Citations : «Que signifie l’expression «les intérêts supérieurs du pays»… c’est un fourre-tout» (p 89). «Ces notions de nationalisme et de patriotisme peuvent générer des situations non seulement absurdes, injustes, mais surtout inhumaines. A trop voir des ennemis partout, on finit par créer la psychose. Il en va des étrangers comme des Algériens : il y en a des bons et des mauvais. Ceux qui se disent patriotes et nationalistes ne font pas forcément partie des bons» (p 92). «L’attente à doses massives finit par devenir une drogue» (p 93) 

PS

1- Ils ne nous lâcheront jamais les baskets ! Voilà donc que, contestant la méthode du paléomagnétisme utilisée, des chercheurs français remettent en cause les résultats des datations des outils archéologiques découverts en Algérie, ayant fondé la thèse que ce pays serait un 2ème berceau de l’humanité. Les outils mis au jour n’auraient pas plus de 2 millions d’années et contrairement au résultat auquel avait conclu une équipe de chercheurs multinationale, conduite par le Pr Mohamed Sahnouni au niveau du site d’Ain Boucherit. 

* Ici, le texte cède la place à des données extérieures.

/-- An estimate in ACTIVE. -/
@[simp] theorem estimateInActive_frame (e : Estimate) (s : State) :
    (estimateInActive e s).clamp = s.clamp ∧ (estimateInActive e s).acq = s.acq ∧
    (estimateInActive e s).wheel = s.wheel ∧ (estimateInActive e s).est = s.est ∧
    (estimateInActive e s).target = s.target ∧ (estimateInActive e s).law = s.law ∧
    (estimateInActive e s).arbiter = s.arbiter ∧ (estimateInActive e s).faults = s.faults ∧
    (estimateInActive e s).stats = s.stats ∧ (estimateInActive e s).params = s.params ∧
    (estimateInActive e s).line = s.line ∧ (estimateInActive e s).flight = s.flight ∧
    (estimateInActive e s).pending = s.pending := by
  unfold estimateInActive; split
  · simp
  · split <;> simp

/-- An estimate in CAPTURING. -/
@[simp] theorem estimateInCapturing_frame (e : Estimate) (s : State) :
    (estimateInCapturing e s).acq = s.acq ∧ (estimateInCapturing e s).wheel = s.wheel ∧
    (estimateInCapturing e s).est = s.est ∧ (estimateInCapturing e s).target = s.target ∧
    (estimateInCapturing e s).law = s.law ∧ (estimateInCapturing e s).arbiter = s.arbiter ∧
    (estimateInCapturing e s).faults = s.faults ∧ (estimateInCapturing e s).params = s.params ∧
    (estimateInCapturing e s).line = s.line ∧ (estimateInCapturing e s).flight = s.flight ∧
    (estimateInCapturing e s).pending = s.pending := by
  unfold estimateInCapturing; split
  · simp
  · split <;> simp

/-- An estimate in ENGAGING or FAILED. -/
@[simp] theorem estimateInHold_frame (e : Estimate) (s : State) :
    (estimateInHold e s).clamp = s.clamp ∧ (estimateInHold e s).acq = s.acq ∧ (estimateInHold e s).wheel = s.wheel ∧
    (estimateInHold e s).est = s.est ∧ (estimateInHold e s).target = s.target ∧ (estimateInHold e s).law = s.law ∧
    (estimateInHold e s).arbiter = s.arbiter ∧ (estimateInHold e s).faults = s.faults ∧
    (estimateInHold e s).stats = s.stats ∧ (estimateInHold e s).notices = s.notices ∧
    (estimateInHold e s).params = s.params ∧ (estimateInHold e s).line = s.line ∧
    (estimateInHold e s).flight = s.flight ∧ (estimateInHold e s).pending = s.pending := by
  unfold estimateInHold; split <;> simp

/-- The checks of an estimate. -/
@[simp] theorem estimateChecks_frame (e : Estimate) (s : State) :
    (estimateChecks e s).acq = s.acq ∧ (estimateChecks e s).wheel = s.wheel ∧ (estimateChecks e s).est = s.est ∧
    (estimateChecks e s).target = s.target ∧ (estimateChecks e s).law = s.law ∧
    (estimateChecks e s).arbiter = s.arbiter ∧ (estimateChecks e s).faults = s.faults ∧
    (estimateChecks e s).params = s.params ∧ (estimateChecks e s).line = s.line ∧
    (estimateChecks e s).pending = s.pending := by
  unfold estimateChecks; split <;> (try split) <;> simp

/-- A decision goes into its list. -/
@[simp] theorem publishDecision_frame (e : Estimate) (s : State) :
    (publishDecision e s).ctl = s.ctl ∧ (publishDecision e s).clamp = s.clamp ∧ (publishDecision e s).acq = s.acq ∧
    (publishDecision e s).wheel = s.wheel ∧ (publishDecision e s).est = s.est ∧
    (publishDecision e s).target = s.target ∧ (publishDecision e s).law = s.law ∧
    (publishDecision e s).tilt = s.tilt ∧ (publishDecision e s).steer = s.steer ∧
    (publishDecision e s).arbiter = s.arbiter ∧ (publishDecision e s).faults = s.faults ∧
    (publishDecision e s).stats = s.stats ∧ (publishDecision e s).notices = s.notices ∧
    (publishDecision e s).params = s.params ∧ (publishDecision e s).line = s.line ∧
    (publishDecision e s).pending = s.pending := by
  simp [publishDecision]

Pour eux, la découverte algérienne est passionnante, mais il est bien trop présomptueux de parler de deuxième berceau de l’humanité et ils promettent d’apporter plus de preuves sur la véracité de leur thèse. Les jaloux ! Malgré tout, nous sommes âgés d’au moins 2 millions d’ années. 

2-Le ministre de la Jeunesse et des Sports (MJS), Mohamed Hattab, a appelé à Alger les différents médias nationaux à s’autocensurer «s’il le faut», pour éviter d’attiser d’éventuelles tensions susceptibles d’accentuer le phénomène de la violence dans les stade. Il a raison sur le fond… mais bien tort sur la forme. «Autocensure» ! Un terme toujours rejeté car aux relents autoritaristes. Il aurait dû utiliser la formule habituelle qui a toujours payé, bien qu’usée : celle de la «responsabilité sociale» qui se conjugue très bien avec la liberté de la presse… celle-ci placée, bien sûr en tête. 

3- Jeudi 20 décembre 2018 : 4ème Repas des Anciens de l’Information et de la Culture… Un «Club» d’amis qui monte… qui monte… avec déjà près de 500 adhérents (voir in Facebook)… Le repas tenu à Alger, avec des tables chargées d’ans et de beaux et bons souvenirs et des assiettes pleines d’émotion, a rendu un hommage (d’autant que c’était son anniversaire) à l’immense cinéaste Moussa Haddad. 

4- Auditions publiques organisées par l’Instance Vérité et Dignité (Tunisie) , créée en 2014, chargée d’enquêter sur les violations des droits de l’homme durant les décennies écoulées… se penchant plus spécialement sur les mécanismes ayant permis aux régimes de Bourguiba et de Ben Ali de contrôler l’information et assurer leur propagande en Tunisie et à l’étranger. 5 journalistes ont notamment témoigné du rôle de l’Autorité tunisienne de communication extérieure, ATCE, outil clé de propagande sous Ben Ali… L’abcès est-il enfin «crevé» ? Certainement oui, en bonne partie, les choses s’étant passées sans rancune et sans esprit de revanche ou de vengeance. La vérité, seulement la vérité !… Pour que les censeurs d’hier ne se transforment pas en donneurs de leçons d’aujourd’hui.